Castelijns J A, van den Brekel M W, Smit E M, Tobi H, van Wagtendonk F W, Golding R P, Venema H W, van Schaik C, Snow G B
Department of Radiology, Free University Hospital, Amsterdam, The Netherlands.
Radiology. 1995 Sep;196(3):735-9. doi: 10.1148/radiology.196.3.7644637.
To determine the predictive value of several clinical and radiologic parameters for recurrence of laryngeal cancer.
Eighty previously untreated patients underwent magnetic resonance (MR) imaging before radiation therapy with curative intent. Tumor volume was calculated from T1-weighted MR images. Cartilage was considered invaded by pathologic tissue if it had intermediate signal intensity on T1-weighted spin-echo (SE) MR images and high signal intensity on T2-weighted SE MR images. The minimum follow-up was 2 years.

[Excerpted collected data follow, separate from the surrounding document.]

/-- The units are independent: a command that does not run on a unit leaves the unit and its stream alone, and, but for
`STATUS`, neither its response nor any other effect depends on them, given the same answers of its own stream (20_memory.md
section 6, rule R56, and 44_system.md, rule R162, inferences of the spec; 10_state.md section 4). That the two runs
compared meet the same list of answers is the model's inference (log 6: an environment that reacts may answer otherwise), and
so is that a failure they share leaves the same free values (log 7). -/
def Obligations.UnitsAreIndependent : Prop :=
  ∀ (i : Instr) (s t : State), exec i s = .next t →
    (runsOnWriter i = false →
      t.bw = s.bw ∧ t.snk = s.snk ∧ t.sink = s.sink ∧
      (i ≠ .status → ∀ (r : UnitRegs) (bytes : List Byte) (k : Sink),
        exec i { s with bw := r, snk := bytes, sink := k } = .next { t with bw := r, snk := bytes, sink := k })) ∧
    (runsOnReader i = false →
      t.br = s.br ∧ t.spos = s.spos ∧ t.source = s.source ∧
      (i ≠ .status → ∀ (r : UnitRegs) (n : Nat) (k : Source),
        exec i { s with br := r, spos := n, source := k } = .next { t with br := r, spos := n, source := k }))

/-- No command stops the machine, and a run stops only where a transfer is never answered (60_exceptions.md sections 1 and 5;
the stop's form is the model's choice, log 9). -/
def Obligations.CommandsNeverStop : Prop :=
  (∀ (i : Instr) (s : State), ∃ t, exec i s = .next t) ∧
  ∀ s : State, (∃ t, step s = .next t) ∨ ∃ p, s.waiting = some p ∧ step s = .fault (.hang p)

/-- Every command ends with exactly one response, or waits for ever on a port of its unit whose answer never comes
(30_encoding.md section 6; 60_exceptions.md section 5; how the wait is held is the model's choice, log 9). -/
def Obligations.EveryCommandGivesOneResponse : Prop :=
  ∀ (i : Instr) (s t : State), exec i s = .next t →
    (t.waiting = s.waiting ∧ ∃ r, t.responses = s.responses ++ [r]) ∨
    (t.responses = s.responses ∧ t.waiting = some .sink ∧ runsOnWriter i = true ∧
      ∃ j, s.sink.accepts j ∧ (s.sink.skip j).answer = .silent) ∨
    (t.responses = s.responses ∧ t.waiting = some .source ∧ runsOnReader i = true ∧
      ∃ bs, s.source.delivers bs ∧ (s.source.skip bs.length).answer = .silent)

/-! ## Faults -/

/-- Every writer command but `BW.INIT` is refused while `BW.err = 1`, every reader command but `BR.INIT` while `BR.err = 1`,
with no state change and no transfer (60_exceptions.md R177). -/
def Obligations.FaultedUnitRefuses : Prop :=
  ∀ (i : Instr) (s : State), i.wellFormed s.params.width = true →
    (runsOnWriter i = true ∧ i ≠ .bwInit ∧ s.bw.err = true ∨
      runsOnReader i = true ∧ i ≠ .brInit ∧ s.br.err = true) →
    exec i s = .next (s.responded (faultResponse .unitFaulted 0))

/-- Clean faults leave no trace: after any fault response but the two I/O faults, nothing but the response has changed
(60_exceptions.md section 3, rule R180, an inference of the spec). -/
def Obligations.CleanFaultsLeaveNoTrace : Prop :=
  ∀ (i : Instr) (s t : State) (r : Response), exec i s = .next t → t.responses = s.responses ++ [r] →
    r.status ≠ .ok → r.status ≠ .sinkFail → r.status ≠ .sourceFail → t = s.responded r
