/-- A TBE.READ that responds `OK` has read the length of the codeword of the value it returns, which lies in the alphabet
(43_tbe.md R144, R147). -/
theorem exec_tbeRead_ok {k : Size} {u : Data} (h : exec (.tbeRead k u) s = .next t)
    (hr : t.responses = s.responses ++ [r]) (hok : r.status = .ok) :
    validDescriptor s.params.width k.toNat u.toNat = true ∧ r.data.toNat < boundOf k.toNat u.toNat ∧
      ∃ bs, bs.length = getCount (codewordLen k.toNat u.toNat r.data.toNat) s ∧
        t = (s.hasRead bs (codewordLen k.toNat u.toNat r.data.toNat)).responded r := by
  rcases exec_tbeRead_refuses_or_reads k u s with ⟨st, hst, hexec⟩ | ⟨-, hdesc, hexec⟩ <;> rw [hexec] at h
  · exact absurd hok (status_ne_ok_of_fault h rfl hr hst)
  obtain ⟨-, -, hu⟩ := (validDescriptor_iff _ _ _).1 hdesc
  rcases readCodeword_reads_length_or_stops hu s with ⟨v, bs, hsum, hlen, hread⟩ | ⟨info, j, hread⟩ | ⟨s', hs', hread⟩ <;>
    rw [hread] at h
  · have hvalue : v < boundOf k.toNat u.toNat := Nat.lt_sub_of_add_lt hsum
    have hfits : v < 2 ^ 64 :=
      (desc_fits _ _ _ _ hdesc hvalue).2.1.trans_le (Nat.pow_le_pow_right (by decide) (width_le _).2)
    obtain ⟨ht, hresponse⟩ := responded_next h rfl hr
    have hdata : r.data.toNat = v := by
      rw [hresponse]
      exact Nat.mod_eq_of_lt hfits
    exact ⟨hdesc, by rwa [hdata], bs, by rwa [hdata], by rwa [hdata]⟩
  · exact absurd hok (status_ne_ok_of_fault h rfl hr (by decide))
  · exact absurd hr (responses_ne_of_suspend h hs')
end

/-! ### how many bits, and how many values -/

/-- A whole write lengthens the written stream by its size (41_bit_writer.md R96). -/
theorem wrote_streamLen (s : State) (v size : Nat) : streamLen (s.wrote v size) = streamLen s + size := by
  rw [streamLen, wrote_pend]
  simp only [streamLen, State.wrote, List.length_append, streamBytes, List.length_map, List.length_range, putCount]
  omega

/-- A whole read moves the place of the next unread bit, `8 * spos - pend`, by its size (42_bit_reader.md R116). -/
theorem hasRead_position (s : State) {bs : List Byte} {size : Nat} (h : bs.length = getCount size s) :
    8 * (s.hasRead bs size).spos + s.br.pend.toNat = 8 * s.spos + (s.hasRead bs size).br.pend.toNat + size := by
  have hle := getCount_le s size
  rw [hasRead_pend s bs size h]
  simp only [State.hasRead]
  omega

/-- Of the numbers below `u + m`, the first `u` lie below `u` and the other `m` do not. -/
theorem range_filter_lengths (u m : Nat) :
    ((List.range (u + m)).filter fun v => decide (v < u)).length = u ∧
    ((List.range (u + m)).filter fun v => decide (u ≤ v)).length = m := by
  rw [List.range_add, List.filter_append, List.filter_append]
  constructor
  · rw [List.filter_eq_self.2 (by simp), List.filter_eq_nil_iff.2 (by simp)]
    simp
  · rw [List.filter_eq_nil_iff.2 (by simp), List.filter_eq_self.2 (by simp)]
    simp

Parameters such as age, sex, histopathologic findings, and invasion of the vocal muscle or pre-epiglottic space were not significantly correlated with tumor recurrence. Logistic regression analysis showed three relevant contributors: cord mobility, as judged clinically, and tumor volume and, more significantly, cartilage invasion, as seen at MR imaging.
For untreated laryngeal cancer, MR imaging findings of tumor volume and cartilage invasion allow better patient selection for either radiation therapy or surgery. MR imaging is mandatory for T staging of laryngeal cancer.
确定几种临床和放射学参数对喉癌复发的预测价值。
80例未经治疗的患者在进行根治性放射治疗前接受了磁共振(MR)成像检查。肿瘤体积根据T1加权MR图像计算。如果软骨在T1加权自旋回波(SE)MR图像上呈中等信号强度,在T2加权SE MR图像上呈高信号强度,则认为有病理组织侵犯。最短随访时间为2年。
年龄、性别、组织病理学表现以及声带肌或会厌前间隙侵犯等参数与肿瘤复发无显著相关性。逻辑回归分析显示有三个相关因素:临床判断的声带活动度、肿瘤体积,更重要的是MR成像显示的软骨侵犯。
对于未经治疗的喉癌,肿瘤体积和软骨侵犯的MR成像表现有助于更好地选择放疗或手术的患者。MR成像对于喉癌的T分期是必不可少的。